→ **Records for processing**
-- ==== Sys2Proof/Machine/Atomics.lean ====
section
/-!
DEFINITION. What an atomic writes (spec/08_memory_instructions.md, R199), and performing an access at its home unit (R204): loads, stores,
atomics, errors, the recode spill area (R160), and landing (R195 to R197).
-/
namespace Sys2Proof.Machine

/-- Two BF16 halves added, each rounded RNE (R199). -/
def addBf16x2 (a b : Word) : Word :=
  let h (i : Nat) : Nat := (addRne .bf16 (elemOf a 16 i) (elemOf b 16 i)).bits % 65536
  BitVec.ofNat 32 (h 0 + 65536 * h 1)

/-- The new memory value of an atomic (R199); the value is 64 bits wide for ADD.i64 and 32 otherwise. -/
def atomicNew (minor : Nat) (old b : DWord) (b2 : Word) : DWord :=
  let o := loHalf old
  let x := loHalf b
  let w (v : Word) : DWord := v.zeroExtend 64
  match minor with
  | 0 => w (o + x)
  | 1 => w (BitVec.ofNat 32 (addRne .f32 o.toNat x.toNat).bits)
  | 2 => w (if o.toInt ≤ x.toInt then o else x)
  | 3 => w (if o.toInt ≤ x.toInt then x else o)
  | 4 => w (if o.toNat ≤ x.toNat then o else x)
  | 5 => w (if o.toNat ≤ x.toNat then x else o)
  | 6 => w (o &&& x)
  | 7 => w (o ||| x)
  | 8 => w (o ^^^ x)
  | 9 => w x
  | 10 => w (if o = x then b2 else o)
  | 11 => old + b
  | 12 => w (if o.toNat ≥ x.toNat then 0#32 else o + 1#32)
  | _ => w (addBf16x2 o x)

/-! ## The recode spill area (R159, R160) -/

/-- Would this write of the aperture need spill space that there is not? -/
def State.needsSpill (s : State) (key : Nat) (data : List Byte) : Bool :=
  isHbmKey key && decide (apertureBase ≤ key) &&
  (let m := memPuts s.mem key data
   decide ((spilledBlocks m).length * 256 > s.spillBytes) && !blockFits (memGets m (key / 256 * 256) 256))

/-! ## Writing a location (R171, R155, R158, R297) -/

/-- The fields of a barrier word in bytes 0 to 51, as offset and length (R297). -/
def barFields : List (Nat × Nat) :=
  [(0, 2), (2, 2), (4, 2), (6, 2), (8, 4), (12, 1), (13, 1), (14, 2), (16, 8), (24, 8), (32, 8), (40, 4), (44, 8)]

/-- The bytes of a word's fields that a write of `n` bytes from offset `o` touches. -/
def barTouched (o n : Nat) : List Nat :=
  (barFields.filter fun f => decide (f.1 < o + n) && decide (o < f.1 + f.2)).flatMap fun f => (List.range f.2).map fun i => f.1 + i

/-- A plain write leaves undefined values in the whole fields that it touches of every initialised barrier word (R297): the bytes written, and the
fields' other bytes. (DESIGN CHOICE, safe: notes/assumptions/17.md) -/
def State.barSpoil (s : State) (key : Nat) (data : List Byte) : List (Nat × Byte) :=
  let words := (List.range ((key % 64 + data.length + 63) / 64)).map fun i => key / 64 * 64 + 64 * i
  (words.filter fun w => (tabGet? s.barWords w).isSome).flatMap fun w =>
    let lo := max key w
    (barTouched (lo - w) (min (key + data.length) (w + 64) - lo)).map fun i => (w + i, BitVec.ofNat 8 (Config.freeWord s.free (3000 + i)).toNat)

/-- A store to the Plaza is noted: an engine for which it is not ordered may still miss it (R125). `eng` is the core whose engine stores. -/
def State.plazaNote (s : State) (key : Nat) (data : List Byte) (eng : Option Nat) : State :=
  if isPlazaKey key then { s with opLog := s.opLog ++ [⟨s.free, key, memGets s.mem key data.length, data, eng⟩] } else s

→ **Work required**
Quote, with nothing altered, all lines from the start of the entries to the line that carries "isHbmKey key &&", inclusive.

→ **Result**
-- ==== Sys2Proof/Machine/Atomics.lean ====
section
/-!
DEFINITION. What an atomic writes (spec/08_memory_instructions.md, R199), and performing an access at its home unit (R204): loads, stores,
atomics, errors, the recode spill area (R160), and landing (R195 to R197).
-/
namespace Sys2Proof.Machine

/-- Two BF16 halves added, each rounded RNE (R199). -/
def addBf16x2 (a b : Word) : Word :=
  let h (i : Nat) : Nat := (addRne .bf16 (elemOf a 16 i) (elemOf b 16 i)).bits % 65536
  BitVec.ofNat 32 (h 0 + 65536 * h 1)

/-- The new memory value of an atomic (R199); the value is 64 bits wide for ADD.i64 and 32 otherwise. -/
def atomicNew (minor : Nat) (old b : DWord) (b2 : Word) : DWord :=
  let o := loHalf old
  let x := loHalf b
  let w (v : Word) : DWord := v.zeroExtend 64
  match minor with
  | 0 => w (o + x)
  | 1 => w (BitVec.ofNat 32 (addRne .f32 o.toNat x.toNat).bits)
  | 2 => w (if o.toInt ≤ x.toInt then o else x)
  | 3 => w (if o.toInt ≤ x.toInt then x else o)
  | 4 => w (if o.toNat ≤ x.toNat then o else x)
  | 5 => w (if o.toNat ≤ x.toNat then x else o)
  | 6 => w (o &&& x)
  | 7 => w (o ||| x)
  | 8 => w (o ^^^ x)
  | 9 => w x
  | 10 => w (if o = x then b2 else o)
  | 11 => old + b
  | 12 => w (if o.toNat ≥ x.toNat then 0#32 else o + 1#32)
  | _ => w (addBf16x2 o x)

/-! ## The recode spill area (R159, R160) -/

/-- Would this write of the aperture need spill space that there is not? -/
def State.needsSpill (s : State) (key : Nat) (data : List Byte) : Bool :=
  isHbmKey key && decide (apertureBase ≤ key) &&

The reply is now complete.